Deep down, we all want to feel happy, but sometimes it’s hard to find the pathway to elation. The quickest and most simple route: being present in your body. There is so much pleasure to feel in the moment. I designed this routine to help access that joy, which is your birthright.
Here is a routine that will increase your lung capacity, clear you of pent-up sadness or grief, and infuse your blood with oxygen. It includes Breath of Joy to clear the lungs, backbends to open your heart, and twists to detoxify your organs and enliven your spine. It is meant to be playful and is the perfect pick-me-up. Enjoy!
Breath of Joy
This is a complex breathing exercise. But don’t let that intimidate you! Remember to have fun. Although it may seem like a lot to coordinate, beginner’s luck and playfulness go a long way, especially when it comes to being joyful. With a little practice, you’ll be surprised at how intuitive this movement will become. Yoga marries the breath to the movement, so putting the two together is what makes this yoga!
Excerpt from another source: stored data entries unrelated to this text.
theorem keeps_crSet (p n v : Nat) (s : State) (h_s : Keeps L r0 s) (l_pkt : L .pkt := by assumption) :
    Keeps L r0 (crSet p n v s) := by
  unfold crSet
  repeat' first
    | with_reducible assumption
    | with_reducible exact Or.inl rfl | with_reducible exact Or.inr (by assumption)
    | with_reducible exact Nat.le_refl _ | with_reducible exact List.prefix_rfl | exact id | exact Nat.le_add_right _ _ | exact DevSt.fuseKept_of (Nat.le_refl _) rfl
    | with_reducible apply keeps_setPkt
    | intro _
    | (extract_lets +onlyGivenNames x; refine Keeps.cut (v := x) ?_ ?_; rotate_left; intro hx; clear_value x; rotate_left; subst x)
    | (extract_lets +onlyGivenNames x; subst x)
    | with_reducible apply Keeps.ite | with_reducible apply Keeps.ite1 | with_reducible apply Keeps.ite2 | with_reducible apply Keeps.ite11
    | split
    | (refine Keeps.of_eq1 (by with_reducible assumption) ?_)
    | (refine Keeps.of_eq2 (by with_reducible assumption) ?_)
    | (refine Keeps.of_eq11 (by with_reducible assumption) ?_)
    | (simp -zeta only [keeps_mk]; with_reducible apply KeepsF.upd)
    | dsimp -zeta only

theorem keeps_fcsrOr (p m : Nat) (s : State) (h_s : Keeps L r0 s) (l_pkt : L .pkt := by assumption) :
    Keeps L r0 (fcsrOr p m s) := by
  unfold fcsrOr
  repeat' first
    | with_reducible assumption
    | with_reducible exact Or.inl rfl | with_reducible exact Or.inr (by assumption)
    | with_reducible exact Nat.le_refl _ | with_reducible exact List.prefix_rfl | exact id | exact Nat.le_add_right _ _ | exact DevSt.fuseKept_of (Nat.le_refl _) rfl
    | with_reducible apply keeps_setPkt
    | intro _
    | (extract_lets +onlyGivenNames x; refine Keeps.cut (v := x) ?_ ?_; rotate_left; intro hx; clear_value x; rotate_left; subst x)
    | (extract_lets +onlyGivenNames x; subst x)
    | with_reducible apply Keeps.ite | with_reducible apply Keeps.ite1 | with_reducible apply Keeps.ite2 | with_reducible apply Keeps.ite11
    | split
    | (refine Keeps.of_eq1 (by with_reducible assumption) ?_)
    | (refine Keeps.of_eq2 (by with_reducible assumption) ?_)
    | (refine Keeps.of_eq11 (by with_reducible assumption) ?_)
    | (simp -zeta only [keeps_mk]; with_reducible apply KeepsF.upd)
    | dsimp -zeta only

theorem keeps_haltLevel (p : Nat) (s : State) (h_s : Keeps L r0 s) (l_rf : L .rf := by assumption) (l_out : L .out := by assumption) :
    Keeps L r0 (haltLevel p s) := by
  unfold haltLevel
  repeat' first
    | with_reducible assumption
    | with_reducible exact Or.inl rfl | with_reducible exact Or.inr (by assumption)
    | with_reducible exact Nat.le_refl _ | with_reducible exact List.prefix_rfl | exact id | exact Nat.le_add_right _ _ | exact DevSt.fuseKept_of (Nat.le_refl _) rfl
    | with_reducible apply keeps_level
    | intro _
    | (extract_lets +onlyGivenNames x; refine Keeps.cut (v := x) ?_ ?_; rotate_left; intro hx; clear_value x; rotate_left; subst x)
    | (extract_lets +onlyGivenNames x; subst x)
    | with_reducible apply Keeps.ite | with_reducible apply Keeps.ite1 | with_reducible apply Keeps.ite2 | with_reducible apply Keeps.ite11
    | split
    | (refine Keeps.of_eq1 (by with_reducible assumption) ?_)
    | (refine Keeps.of_eq2 (by with_reducible assumption) ?_)
    | (refine Keeps.of_eq11 (by with_reducible assumption) ?_)
    | (simp -zeta only [keeps_mk]; with_reducible apply KeepsF.upd)
    | dsimp -zeta only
Part 1: The Breathing Practice
Practice this while standing, with your feet slightly wider than hip-width apart and knees slightly bent, so you feel grounded. Take 3 sharp sips of breath in through your nose with your mouth closed. Then open your mouth and force the exhale out of your mouth. Repeat this 3 to 5 times, or until the pattern becomes second nature.
Part 2: The Body Movement
From a wide stance with your knees slightly softened, swing your arms up over your head (as shown), then fling them out to the side, then back overhead (like a conductor conducting a symphony). Then release your body to swing down into a forward bend and back up.
Part 3: Put It All Together
- The movement: arms up; the breath: a sharp sip in through the nose.
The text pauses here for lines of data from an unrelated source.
theorem keeps_execFld (p : Nat) (word : W32) (s : State) (h_s : Keeps L r0 s) (l_freeCtr : L .freeCtr := by assumption) (l_rf : L .rf := by assumption) (l_seam : L .seam := by assumption) (l_sched : L .sched := by assumption) (l_pat : L .pat := by assumption) (l_rings : L .rings := by assumption) (l_xl : L .xl := by assumption) (l_hmc : L .hmc := by assumption) (l_cxt : L .cxt := by assumption) (l_mem : L .mem := by assumption) (l_portA : L .portA := by assumption) (l_portB : L .portB := by assumption) (l_i3c : L .i3c := by assumption) (l_dev : L .dev := by assumption) (l_pkt : L .pkt := by assumption) (l_packs : L .packs := by assumption) (l_scans : L .scans := by assumption) (l_opers : L .opers := by assumption) (l_ma : L .ma := by assumption) (l_out : L .out := by assumption) :
    ∃ t, execFld p word s = .next t ∧ Keeps L r0 t := by
  refine ⟨_, rfl, ?_⟩
  repeat' first
    | with_reducible assumption
    | with_reducible exact Or.inl rfl | with_reducible exact Or.inr (by assumption)
    | with_reducible exact Nat.le_refl _ | with_reducible exact List.prefix_rfl | exact id | exact Nat.le_add_right _ _ | exact DevSt.fuseKept_of (Nat.le_refl _) rfl
    | with_reducible apply keeps_perform
    | with_reducible apply keeps_fldX
    | intro _
    | (extract_lets +onlyGivenNames x; refine Keeps.cut (v := x) ?_ ?_; rotate_left; intro hx; clear_value x; rotate_left; subst x)
    | (extract_lets +onlyGivenNames x; subst x)
    | with_reducible apply Keeps.ite | with_reducible apply Keeps.ite1 | with_reducible apply Keeps.ite2 | with_reducible apply Keeps.ite11
    | split
    | (refine Keeps.of_eq1 (by with_reducible assumption) ?_)
    | (refine Keeps.of_eq2 (by with_reducible assumption) ?_)
    | (refine Keeps.of_eq11 (by with_reducible assumption) ?_)
    | (simp -zeta only [keeps_mk]; with_reducible apply KeepsF.upd)
    | dsimp -zeta only

theorem keeps_fstX (p : Nat) (word : W32) (s : State) (h_s : Keeps L r0 s) (l_freeCtr : L .freeCtr := by assumption) (l_rf : L .rf := by assumption) (l_seam : L .seam := by assumption) (l_sched : L .sched := by assumption) (l_pat : L .pat := by assumption) (l_rings : L .rings := by assumption) (l_xl : L .xl := by assumption) (l_hmc : L .hmc := by assumption) (l_cxt : L .cxt := by assumption) (l_mem : L .mem := by assumption) (l_portA : L .portA := by assumption) (l_portB : L .portB := by assumption) (l_i3c : L .i3c := by assumption) (l_dev : L .dev := by assumption) (l_pkt : L .pkt := by assumption) (l_packs : L .packs := by assumption) (l_scans : L .scans := by assumption) (l_opers : L .opers := by assumption) (l_ma : L .ma := by assumption) (l_out : L .out := by assumption) :
    Keeps L r0 (fstX p word s) := by
  unfold fstX
  repeat' first
    | with_reducible assumption
    | with_reducible exact Or.inl rfl | with_reducible exact Or.inr (by assumption)
    | with_reducible exact Nat.le_refl _ | with_reducible exact List.prefix_rfl | exact id | exact Nat.le_add_right _ _ | exact DevSt.fuseKept_of (Nat.le_refl _) rfl
    | with_reducible apply keeps_alignedAccess
    | intro _
    | (extract_lets +onlyGivenNames x; refine Keeps.cut (v := x) ?_ ?_; rotate_left; intro hx; clear_value x; rotate_left; subst x)
    | (extract_lets +onlyGivenNames x; subst x)
    | with_reducible apply Keeps.ite | with_reducible apply Keeps.ite1 | with_reducible apply Keeps.ite2 | with_reducible apply Keeps.ite11
    | split
    | (refine Keeps.of_eq1 (by with_reducible assumption) ?_)
    | (refine Keeps.of_eq2 (by with_reducible assumption) ?_)
    | (refine Keeps.of_eq11 (by with_reducible assumption) ?_)
    | (simp -zeta only [keeps_mk]; with_reducible apply KeepsF.upd)
    | dsimp -zeta only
- Arms out to the side with a sharp sip in through the nose.
- Arms up again, another sharp sip in through the nose.
- Body swings down (as shown). Exhale out the mouth.
- Swing back up (with momentum) and inhale, continuing to the next set. Repeat 5 times.
Sun Salutation A Series
Stand in mountain pose. Inhale, reach arms up, gaze up.
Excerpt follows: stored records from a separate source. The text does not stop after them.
theorem keeps_uWrites (t : Nat) (c : UnitCmd) (ws : List (Nat × List Byte)) (s : State) (h_s : Keeps L r0 s) (l_freeCtr : L .freeCtr := by assumption) (l_rf : L .rf := by assumption) (l_seam : L .seam := by assumption) (l_sched : L .sched := by assumption) (l_pat : L .pat := by assumption) (l_rings : L .rings := by assumption) (l_xl : L .xl := by assumption) (l_hmc : L .hmc := by assumption) (l_cxt : L .cxt := by assumption) (l_mem : L .mem := by assumption) (l_portA : L .portA := by assumption) (l_portB : L .portB := by assumption) (l_i3c : L .i3c := by assumption) (l_dev : L .dev := by assumption) (l_pkt : L .pkt := by assumption) (l_packs : L .packs := by assumption) (l_scans : L .scans := by assumption) (l_opers : L .opers := by assumption) (l_ma : L .ma := by assumption) (l_out : L .out := by assumption) :
    Keeps L r0 (uWrites t c ws s).1 := by
  unfold uWrites
  repeat' first
    | with_reducible assumption
    | with_reducible exact Or.inl rfl | with_reducible exact Or.inr (by assumption)
    | with_reducible exact Nat.le_refl _ | with_reducible exact List.prefix_rfl | exact id | exact Nat.le_add_right _ _ | exact DevSt.fuseKept_of (Nat.le_refl _) rfl
    | with_reducible apply keeps_uWrite
    | with_reducible apply Keeps.foldl
    | with_reducible apply Keeps.foldl_fst
    | with_reducible apply Keeps.foldl_snd
    | with_reducible apply Keeps.foldl_fst2
    | intro _
    | (extract_lets +onlyGivenNames x; refine Keeps.cut (v := x) ?_ ?_; rotate_left; intro hx; clear_value x; rotate_left; subst x)
    | (extract_lets +onlyGivenNames x; subst x)
    | with_reducible apply Keeps.ite | with_reducible apply Keeps.ite1 | with_reducible apply Keeps.ite2 | with_reducible apply Keeps.ite11
    | split
    | (refine Keeps.of_eq1 (by with_reducible assumption) ?_)
    | (refine Keeps.of_eq2 (by with_reducible assumption) ?_)
    | (refine Keeps.of_eq11 (by with_reducible assumption) ?_)
    | (simp -zeta only [keeps_mk]; with_reducible apply KeepsF.upd)
    | dsimp -zeta only

end Sys2Proof.Machine
end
Exhale, fold down with a flat spine. Inhale, lengthen your spine, hands to shins. Exhale, place your palms on the mat, and come to plank pose (as shown). Palms are aligned directly below your shoulders, and your hips, shoulders, and heels should be in a straight line. Activate your abdominals.
Lower yourself down, shoulders come no lower than your elbows into low plank pose.
Inhale and roll over your toes into Upward-Facing Dog (as shown). Legs straight, thighs lifted off the mat as you press the tops of the feet down into the mat.
Roll over your toes and move back into downward-facing dog (as shown). Place your palms down by your feet and step your feet back, hip-width apart. Push your hips back up to an apex, as if you are an inverted “V.” Press your palms into the mat, especially the mound under the pointer finger. Press your chest toward your thighs. Downward-facing dog relaxes your nervous system, plus it lengthens and stretches the entire back of your body. Enjoy being here. Hold for 5 breaths.
Gaze forward, lightly step or hop your feet up to your hands. Lift your chest and bring your palms to the shins on your inhale. Exhale into a forward bend (as shown). Inhale while floating back up into standing.
Repeat 5 times, finishing in downward-facing dog.
Step your right foot between your hands and come back into a high lunge, with your front knee at a 90-degree angle and your back leg straight. Raise your torso to an upright position. You may bend your back knee slightly if this is too strenuous on your hip flexors. Clasp your hands behind your back and open up your lungs. Take 5 breaths here.
From crescent, spinal twist to the right while extending your right arm out to the right and the left arm forward. Keep both hips level and arms parallel to the floor. Hold for 5 breaths.
Now reach your right palm down the back straight leg and extend your left arm up and over (as shown). Hold for 5 breaths.
Sweep your left hand to the mat inside the right foot into a twisting lunge. Take 5 breaths.
Next step back to plank pose and through a vinyasa and repeat all on the second side.
Camel Pose (One-Arm Variation)
Kneel at the top of your mat with your feet hip-width apart and toes tucked under. Place hands on your lower back for support. Hug your elbows in and shrug your shoulders back. Aim your tailbone down toward your heels. Firm your thighs and reach back for your right heel with your right hand as you reach up and over your head with your left arm. Open up your chest and gaze at your fingertips. Take 5 long breaths; with each exhale, relax a little more deeply. To rise from the pose, firm your thighs and reach your left arm up and forward, following your fingertips with your gaze. Before switching sides, pause in child’s pose to balance out the spine with a forward fold. Come back onto your knees to set yourself up for the other side.
Happy Baby Pose
Lie on your back and hug your knees to your chest. Open your knees as wide as they can go around the ribs and aim the soles of your feet up to the ceiling. Grab for the insides of your feet and pull downward while arching your back. Take 5 to 10 breaths. Release your feet and hug your knees to your chest.